RECORDS FOR THIS EXERCISE Start Marker
-- ==== Sys2Proof/Machine/Mem.lean ====
section
/-!
DEFINITION. Physical memory: homes and slices (R265, R330), encryption (R331, R332), poison (R153, R344), home copies and
remote L2 copies (R266, R267), and the one-step coherent read and write that engines, walkers, the dispatcher and the
monitor use (log 20). Lane accesses to lines homed elsewhere go through the messages of Machine/Coh.lean.
-/
namespace Sys2Proof.Machine

/-! ## The address map -/

def localOf (pa : Nat) : Nat := pa % 2 ^ 43
def pkgOfPa (pa : Nat) : Nat := pa / 2 ^ 43 % 128
/-- HBM, 768 GiB (R330). -/
def isHbm (pa : Nat) : Bool := localOf pa < 0xC000000000
/-- Host memory and CXL devices (R330). -/
def isHost (pa : Nat) : Bool := 0x40000000000 ≤ localOf pa
/-- The home die: PA[21] chooses the die in HBM, host memory is die 0 (R265, R330). -/
def homeDie (pa : Nat) : Nat := 2 * pkgOfPa pa + (if isHbm pa && bitN pa 21 then 1 else 0)
/-- The L2 slice of an address (R265). -/
def sliceOf (pa : Nat) : Nat := (bitsN pa 8 6 ^^^ bitsN pa 14 6) ^^^ (bitsN pa 20 6 ^^^ bitsN pa 26 6)
/-- The 256-byte line of an address, and the key under which a die's copy is held. -/
def lineOf (pa : Nat) : Nat := pa / 256
def atDie (die line : Nat) : Nat := die * 2 ^ 42 + line

/-! ## Bytes of a line -/

def lineByte (d : BitVec 2048) (i : Nat) : Byte := d.extractLsb' (8 * i) 8
def lineSet (d : BitVec 2048) (i : Nat) (b : Byte) : BitVec 2048 :=
  (d &&& ~~~((0xFF#2048) <<< (8 * i))) ||| ((b.zeroExtend 2048) <<< (8 * i))
/-- Write bytes into a line from offset `i`. -/
def lineWrite : BitVec 2048 → Nat → List Byte → BitVec 2048
  | d, _, [] => d
  | d, i, b :: bs => lineWrite (lineSet d i b) (i + 1) bs
def lineRead (d : BitVec 2048) (i n : Nat) : List Byte := (List.range n).map (fun j => lineByte d (i + j))
/-- The mask of `n` bytes from offset `i`. -/
def byteMask (i n : Nat) : BitVec 256 := (BitVec.ofNat 256 (2 ^ n - 1)) <<< i
/-- Bytes of `a` where the mask is set, of `b` elsewhere. -/
def lineMerge (mask : BitVec 256) (a b : BitVec 2048) : BitVec 2048 :=
  (List.range 256).foldl (fun d i => if mask.getLsbD i then lineSet d i (lineByte a i) else d) b
/-- The sectors that `n` bytes from offset `i` touch. -/
def sectorMask (i n : Nat) : BitVec 4 :=
  (List.range 4).foldl (fun m k => if i < 64 * (k + 1) && 64 * k < i + n then m ||| (1#4 <<< k) else m) 0

/-! ## Memory behind the caches -/

/-- The key material of a key id in a package; none for slot 0, which is plaintext (R331). -/
def State.keyMat (s : State) (pkg key : Nat) : Option (BitVec 512) := if key = 0 then none else some (mget (s.pkg pkg).keys 0 key)

/-- What a sector that was stored under one key reads as under another: the bytes as they stand in HBM, decrypted by the reader's key. Plaintext
is neither encrypted nor decrypted (R331). -/
def crossKey (w r : Option (BitVec 512)) (sec : Nat) (bytes : List Byte) : List Byte :=
  let raw := match w with
    | some k => xtsEnc k sec bytes
    | none => bytes
  match r with
  | some k => xtsDec k sec raw
  | none => raw

/-- A sector of memory read under a key. State holds what was written, and the key it was stored under. -/
def dramSector (s : State) (sec key : Nat) : List Byte :=
  let bytes := (List.range 64).map (fun i => cget s.mem (64 * sec + i))
  let w := mget? s.cipher sec
  let r := s.keyMat (pkgOfPa (64 * sec)) key
  if w = r then bytes else crossKey w r sec bytes

/-- One byte of memory read under a key (R331, R332). -/
def dramByte (s : State) (pa key : Nat) : Byte :=
  if mget? s.cipher (pa / 64) = s.keyMat (pkgOfPa pa) key then cget s.mem pa else (dramSector s (pa / 64) key).getD (pa % 64) 0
RECORDS FOR THIS EXERCISE End Marker
Which of the lines above contain "Bool"? Return them all.

def isHbm (pa : Nat) : Bool := localOf pa < 0xC000000000
def isHost (pa : Nat) : Bool := 0x40000000000 ≤ localOf pa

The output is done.